-- ==== Sys2Proof/Laws/PerInstr.lean ====
section
/-! SUPPORT. Statements about every command as syntax. -/
namespace Sys2Proof
namespace Laws

/-- No word spells the command: the opcode table gives no row any bits. -/
def WordFree.Statement (i : Instr) : Prop := ∀ nbits w, decodeTableWord nbits w ≠ some i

Task requirements: In full and word for word, give the listing above again.

Exercise result:
-- ==== Sys2Proof/Laws/PerInstr.lean ====
section
/-! SUPPORT. Statements about every command as syntax. -/
namespace Sys2Proof
namespace Laws

/-- No word spells the command: the opcode table gives no row any bits. -/
def WordFree.Statement (i : Instr) : Prop := ∀ nbits w, decodeTableWord nbits w ≠ some i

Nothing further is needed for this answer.